Greg enjoying a juice box while waiting out the rain.

Even the locals were in the picnic area taking shelter from the elements.

After a three hour rain delay, the weather cleared a bit so we got back on the "Old Mountain" and finished exploring. Our patience paid off as we were able to see, experience and capture amazing images of the area. It is one of the most beautiful and surreal places we have ever been. Everywhere you looked was an amazing view. Hopefully, the pictures below give you a sense of Machu Picchu's size, architectural intricacies, engineering prowess, and how the whole site is nestled into a massive mountain range. 

The clouds began to clear in the afternoon allowing for picturesque views of the entire Machu Picchu ruin.

Greg striking the Colin Kaepernick pose on top of Machu Picchu.

Speaking of football, the expansive grassy areas throughout the ruin would have made for perfect athletic fields.

Cut with stone or bronze tools, the edges of the stones were rubbed smooth until they merged together perfectly.

The Temple of the Three Windows was used for ceremonial rites.

The Temple of the Sun is the only round structure within Machu Picchu and has two tower windows that align to the points where the sun rises on the summer and winter solstices.

The ruin was an intricate maze of walkways, stairways, plazas, rooms, and terraces.

It's still a mystery how the Incas managed to transport the massive stones and granite they chiseled from the mountain cliffs.

The stones in the walls were fitted together flawlessly like pieces of a jigsaw puzzle without mortar.

One of the most exhilarating and scary parts of the ruin was the "Inca Bridge," which is a back entry pathway to Machu Picchu cut into the side of the mountain. The Incan army would take the bridge when returning from battle.

The Inca Bridge path is about 4-feet wide and winds around the side of the cliff face.

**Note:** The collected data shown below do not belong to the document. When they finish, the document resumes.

/-- Settles O42: what the ring issues is the entry placed at its position, for an unlisted opcode a refused one. -/
theorem issueTakesOnePosition : Obligations.IssueTakesOnePosition := by
  intro s
  refine ⟨?idle, fun n f rest hissuing hserve hrun hfetched hpos hnone hseal => ?issues⟩
  case idle =>
    have hissue : exec .descriptorIssue s = .next s.issue := rfl
    rintro (hissuing | hwait)
    · simp [hissue, State.issue, hissuing]
    · simp [hissue, State.issue, serve_of_none_ready s _ _ fun n => Option.isSome_eq_false_iff.2 (Option.isNone_iff_eq_none.2 (hwait n))]
  case issues =>
    intro issued
    have hplaced (e : Entry) (hissue : s.issueOf n f = some (s.placeEntry n e)) : issued e := by
      refine ⟨_, exec_descriptorIssue_of_serve hissuing hserve ((State.issueRing_eq_issueOf hrun hfetched hpos).trans hissue),
        ?_, rfl, fun m hm => (s.ring_placeEntry n e m).trans (if_neg hm), rfl⟩
      refine (s.ring_placeEntry n e n).trans ((if_pos rfl).trans ?_)
      rw [hfetched, hnone]
      rfl
    exact ⟨fun hop => hplaced _ (State.issueOf_of_unlisted hnone hseal hop),
      fun hop hheader hbody hset => hplaced _ (State.issueOf_nop hnone hseal hop hheader hbody hset)⟩

end Sys2Proof.Machine
end

section
/-! SUPPORT. Requests: what sending one leaves unchanged, and the request that a free port takes at once (R293 to R295). -/

namespace Sys2Proof.Machine

/-! ### A table written twice at a key -/

theorem Tab.drop_insert {α : Type} (k : Nat) (v : α) {t : Tab α} (h : ∀ p ∈ t, p.1 ≠ k) : Tab.drop (Tab.insert k v t) k = t := by
  induction t with
  | nil => simp [Tab.insert, Tab.drop]
  | cons q rest ih =>
    have hq : (q.1 != k) = true := bne_iff_ne.2 (h q (List.mem_cons_self ..))
    have hrest : rest.filter (fun p => p.1 != k) = rest :=
      List.filter_eq_self.2 fun p hp => bne_iff_ne.2 (h p (List.mem_cons_of_mem _ hp))
    have ih := ih fun p hp => h p (List.mem_cons_of_mem _ hp)
    rw [Tab.drop] at ih
    unfold Tab.insert
    split
    · simp [Tab.drop, hq, hrest]
    · simp [Tab.drop, hq, ih]

theorem Tab.drop_put {α : Type} [DecidableEq α] (d : α) (t : Tab α) (k : Nat) (v : α) :
    Tab.drop (Tab.put d t k v) k = Tab.drop t k := by
  unfold Tab.put
  split
  · simp [Tab.drop]
  · exact Tab.drop_insert k v fun p hp => bne_iff_ne.1 (List.mem_filter.1 hp).2

theorem Tab.put_put {α : Type} [DecidableEq α] (d : α) (t : Tab α) (k : Nat) (v w : α) :
    Tab.put d (Tab.put d t k v) k w = Tab.put d t k w := by
  rw [Tab.put, Tab.drop_put, Tab.put]

theorem State.setPort_setPort (s : State) (p : Nat) (x y : Port) : (s.setPort p x).setPort p y = s.setPort p y := by
  rw [State.setPort, State.setPort, State.setPort, Tab.put_put]

theorem State.setRing_setRing (s : State) (n : Nat) (q r : Ring) : (s.setRing n q).setRing n r = s.setRing n r := by
  rw [State.setRing, State.setRing, State.setRing, Tab.put_put]

theorem State.setHearth_setHearth (s : State) (h : Nat) (x y : Hearth) : (s.setHearth h x).setHearth h y = s.setHearth h y := by
  rw [State.setHearth, State.setHearth, State.setHearth, Tab.put_put]

/-! ### What a request leaves unchanged -/

/-- From `s` to `t` the block has only sent requests: host memory and the ports may differ. -/
def Sends (s t : State) : Prop := t = { s with host := t.host, hostPoison := t.hostPoison, ports := t.ports }

namespace Sends

variable {s t u : State}

theorem refl (s : State) : Sends s s := rfl

theorem trans (h : Sends s t) (k : Sends t u) : Sends s u := Eq.trans k (by rw [h])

Living on the edge. There's no rail or guard on the Inca Bridge; it's just a straight drop.

Greg tested his limits; you can see that the path is not that wide and a bit rocky at some points.

It's about a 2,000 foot drop from the pathway to the valley floor.

Matt trying to feed the llamas, but they wanted nothing to do with him.

Greg on the other hand was a llama whisperer.

A view of Huyana Picchu, the iconic mountain peak that acts as the backdrop to Machu Picchu.


At the end of the day, I'd say we succeeded. It wasn't a homerun since it was rainy in the AM and still a little cloudy in the afternoon, but overall we explored the 15th century ruin from top to bottom, took some amazing pics, and got the full experience we were hoping for.

The last picture of the day...almost no clouds...definitely worth the wait.


We descended the mountain by bus around 4pm. We dried off and then took a brief ciesta before grabbing a bite to eat and exploring the small town of Aguas Calientes. 

While walking around Aguas Calientes we came upon a local park with recreation soccer games going on.

Dinner consisted of street meat from the local vendors outside the rec league field.

Matt went with the carne...what type of "carne" is still TBD.


Friday we head back to Cusco for a relaxing day in the Incan capital city.